• Aucun résultat trouvé

l’hétérogénéité des étudiants : diversité sociale, diversité linguistique et échec universitaire

1.2 Du constat d’échec à son explication

1.3.2 Variation selon l’attitude des locuteurs

Nous avons discuté jusqu’ici des explications que nous pouvions donner à la variation sociolangagière. Nous souhaiterions à présent, pour répondre à notre volonté de mettre en rapport la construction identitaire de nos étudiants et leurs pratiques (voir introduction générale), nous intéresser à un cas particulier de variation sociolangagière : la variation selon l’attitude des locuteurs.
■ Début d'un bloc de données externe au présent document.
-- ==== Sys2Proof/Machine/Block.lean ====
section
/-! DEFINITION. The whole block: NCTX independent contexts over one graph ROM (`10_state.md` rule
R10, `60_exceptions.md` rule R188). No command of one context touches another; which context moves
next is not the block's choice, so a run is given by a schedule of context numbers (rule R58). -/

namespace Sys2Proof.Machine

/-- The block: the states of its contexts, in port order. -/
structure Block where
  contexts : List State
  deriving DecidableEq, Repr

/-- Reset of the whole block acts on every context at once (rules R188, R200, R201). -/
def Block.reset (n : Nat) (g : GraphRom) (u : ChecksumUnit) : Block :=
  ⟨List.replicate n (State.resetWith g u)⟩

/-- The block of this hardware after reset: NCTX contexts (rule R188). -/
def Block.powerUp (g : GraphRom) (u : ChecksumUnit) : Block := Block.reset Config.nctx g u

/-- The external reset of a running block: every context at once, each keeping its ROM and checksum
(rules R188, R200). -/
def Block.externalReset (b : Block) : Block := ⟨b.contexts.map State.externalReset⟩

/-- A context after one step; a step always answers a next state. -/
def State.advance (s : State) : State :=
  match step s with
  | .next t => t
  | .fault _ => s
  | .refused _ => s

/-- `n` steps of a context. -/
def State.advanceBy : (n : Nat) → State → State
  | 0, s => s
  | n + 1, s => State.advanceBy n s.advance

/-- Context `k` takes one step and every other context stays as it is (rules R10, R188). -/
def Block.stepContext (b : Block) (k : Nat) : Block := ⟨b.contexts.modify k State.advance⟩

/-- A run of the block under a schedule (rule R58). -/
def Block.run (b : Block) (schedule : List Nat) : Block := schedule.foldl Block.stepContext b

end Sys2Proof.Machine
end

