/-- What a command with opcode `op` can make of `s`: refused by the common checks (rule R172), or a
read-out, or the writes of the command's own rule. -/
inductive Effect (s : State) : (op : BitVec 8) → State → Prop
  | graphRefused (op : BitVec 8) (bad : s.gfail = true) : Effect s op s.graphRefused
  | operandRefused (op : BitVec 8) : Effect s op s.operandRefused
  | readOut (op : BitVec 8) (v : BitVec 32) (reads : op ∉ writingOpcodes) :
      Effect s op (s.answered v)
  | clr : Effect s 0x01
      ({ s.clearAttempt with
          llrBuf := Vector.replicate 174 0, llrCnt := 0
          res := .none, iil := false, iin := false }.answered 0)
  | gchk (v : BitVec 32) : Effect s 0x02 ({ s with gfail := !s.graph.wf }.answered v)
  | setit (n : BitVec 8) (pos : 1 ≤ n.toNat) : Effect s 0x03 ({ s with maxIter := n }.answered 0)
  | llrp (d : DField) (v : BitVec 32) : Effect s 0x10 ((s.pushLlr d).answered v)
  | decRefused (bad : s.wrongLength = true ∨ s.hasNonfinite = true) :
      Effect s 0x11 (s.inputRefused.respond .errInput s.inputRefused.status)
  | decRan (good : (s.wrongLength || s.hasNonfinite) = false) :
      Effect s 0x11 (s.runAttempt.answered s.runAttempt.status)
  | cww (cw : Codeword) : Effect s 0x12 ({ s.dropResults with cw := cw }.answered 0)
  | syn (v : BitVec 32) : Effect s 0x13 (s.synd.answered v)
  | pay (v : BitVec 32) : Effect s 0x14 (s.payv.answered v)

/-- The common checks only add the two refusals to what a command's own rule does. -/
theorem effect_command {s : State} {op : BitVec 8} {exempt unusedZero legal : Bool}
    {run : State → State} (h : legal = true → Effect s op (run s)) :
    Effect s op (s.command exempt unusedZero legal run) := by
  obtain ⟨hg, -, heq⟩ | ⟨-, -, heq⟩ | ⟨-, -, hlegal, heq⟩ :=
    command_cases s exempt unusedZero legal run
  · exact heq ▸ .graphRefused op hg
  · exact heq ▸ .operandRefused op
  · exact heq ▸ h hlegal

/-- A legal SETIT operand is a positive budget (rule R103). -/
theorem budgetLegal_pos {d : DField} (h : budgetLegal d = true) :
    1 ≤ (d.extractLsb' 0 8).toNat := by
  simp only [budgetLegal, Bool.and_eq_true, bne_iff_ne] at h
  exact Nat.one_le_iff_ne_zero.2 fun hz => h.2 (BitVec.eq_of_toNat_eq hz)

/-- DEC past the common checks refuses its vector or runs (rule R104). -/
theorem effect_dec (s : State) :
    Effect s 0x11
      (if s.wrongLength || s.hasNonfinite then s.refuse (.input s.wrongLength s.hasNonfinite)
        else s.runAttempt.respond .ok s.runAttempt.status) := by
  split
  next bad => exact .decRefused (Bool.or_eq_true_iff.1 bad)
  next good => exact .decRan (Bool.eq_false_iff.2 good)

theorem exec_effect (i : Instr) (s : State) : ∃ t, exec i s = .next t ∧ Effect s i.opcode t := by
  cases i with
  | clr => exact ⟨_, rfl, effect_command fun _ => .clr⟩
  | gchk => exact ⟨_, rfl, effect_command fun _ => .gchk _⟩
  | setit => exact ⟨_, rfl, effect_command fun legal => .setit _ (budgetLegal_pos legal)⟩
  | llrp => exact ⟨_, rfl, effect_command fun _ => .llrp _ _⟩
  | dec => exact ⟨_, rfl, effect_command fun _ => effect_dec s⟩
  | cww => exact ⟨_, rfl, effect_command fun _ => .cww _⟩
  | syn => exact ⟨_, rfl, effect_command fun _ => .syn _⟩
  | pay => exact ⟨_, rfl, effect_command fun _ => .pay _⟩
  | _ =>
    exact ⟨_, rfl, effect_command fun _ =>
      .readOut _ _ (by simp [Instr.opcode, writingOpcodes])⟩

theorem effect_of_exec {i : Instr} {s t : State} (h : exec i s = .next t) :
    Effect s i.opcode t := by
  obtain ⟨u, hu, effect⟩ := exec_effect i s
  obtain rfl : u = t := Host.Outcome.next.inj (hu.symm.trans h)
  exact effect

/-! ### Response words -/

theorem responseWord_toNat (rc : ResponseCode) (data : BitVec 32) :
    (responseWord rc data).toNat = rc.code.toNat * 2 ^ 32 + data.toNat := toNat_append _ _

theorem ResponseCode.code_toNat_inj {rc rc' : ResponseCode}
    (h : rc.code.toNat = rc'.code.toNat) : rc = rc' := by
  revert h
  cases rc <;> cases rc' <;> decide

/-- A response word shows its two fields (rule R72). -/
@[simp] theorem responseWord_inj {rc rc' : ResponseCode} {x y : BitVec 32} :
    responseWord rc x = responseWord rc' y ↔ rc = rc' ∧ x = y := by
  refine ⟨fun h => ?_, fun ⟨hrc, hdata⟩ => by rw [hrc, hdata]⟩
  have hnat := congrArg BitVec.toNat h
  simp only [responseWord_toNat] at hnat
  exact ⟨ResponseCode.code_toNat_inj (by omega), BitVec.eq_of_toNat_eq (by omega)⟩

/-! ### Steps -/

theorem step_idle {s : State} (h : s.commands = []) : step s = .next s := by
  simp [step, State.nextCommand, h]

theorem step_decoded {s : State} {w : CommandWord} {rest : List CommandWord} {i : Instr}
    (hc : s.commands = w :: rest) (hd : decode w = .ok i) :
    step s = exec i { s with commands := rest } := by
  simp [step, State.nextCommand, hc, hd]

theorem step_unassigned {s : State} {w : CommandWord} {rest : List CommandWord} {e : DecodeError}
    (hc : s.commands = w :: rest) (hd : decode w = .error e) :
    step s = .next ({ s with commands := rest } : State).refuseUnassigned := by
  simp [step, State.nextCommand, hc, hd]

theorem refuseUnassigned_cases (s : State) :
    s.refuseUnassigned = s.graphRefused ∨
      s.refuseUnassigned =
        { s with cerr := true, response := some (responseWord .errOpcode 0) } := by
  unfold State.refuseUnassigned
  split
  · exact .inl (refuse_graph s)
  · exact .inr (refuse_opcode s)

/-- A step waits, or takes a word off the port and refuses it for its opcode or runs the command. -/
theorem step_cases {s t : State} (h : step s = .next t) :
    (s.commands = [] ∧ t = s) ∨
    ∃ w rest, s.commands = w :: rest ∧
      (t = ({ s with commands := rest } : State).graphRefused ∨
        t = { s with
          commands := rest, cerr := true, response := some (responseWord .errOpcode 0) } ∨
        ∃ op, Effect { s with commands := rest } op t) := by
  cases hc : s.commands with
  | nil => exact .inl ⟨rfl, Host.Outcome.next.inj (h.symm.trans (step_idle hc))⟩
  | cons w rest =>
    refine .inr ⟨w, rest, rfl, ?_⟩
    cases hd : decode w with
    | ok i => exact .inr (.inr ⟨_, effect_of_exec ((step_decoded hc hd).symm.trans h)⟩)
    | error e =>
      obtain rfl := Host.Outcome.next.inj ((step_unassigned hc hd).symm.trans h)
      obtain heq | heq := refuseUnassigned_cases { s with commands := rest }
      · exact .inl heq
      · exact .inr (.inl heq)

end Sys2Proof.Machine

end

/-! ## One attempt of DEC

`runAttempt` is a fresh context, passes up to the first that meets an exit, and the writing of the
result (rules R104, R111, R113). -/

section

namespace Sys2Proof.Machine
Il convient donc en tout premier lieu de remarquer que le terme d’attitude ici n’est pas pris au sens des jugements épilinguistiques, des opinions que les locuteurs se font d’une langue ou d’une variété de langue. Nous parlerons ici d’attitudes pour désigner la manifestation dans l’écriture de la relation que l’individu entretient avec son groupe d’appartenance et avec ceux qui lui sont extérieurs. En réalité toutefois, il y a bien un lien entre les attitudes que nous proposons d’étudier et les attitudes épilinguistiques : la particularité de notre approche tient au fait que nous nous proposons de dégager les attitudes des locuteurs non pas par une analyse de contenu de leurs propos, mais par une analyse de leurs pratiques linguistiques en situation.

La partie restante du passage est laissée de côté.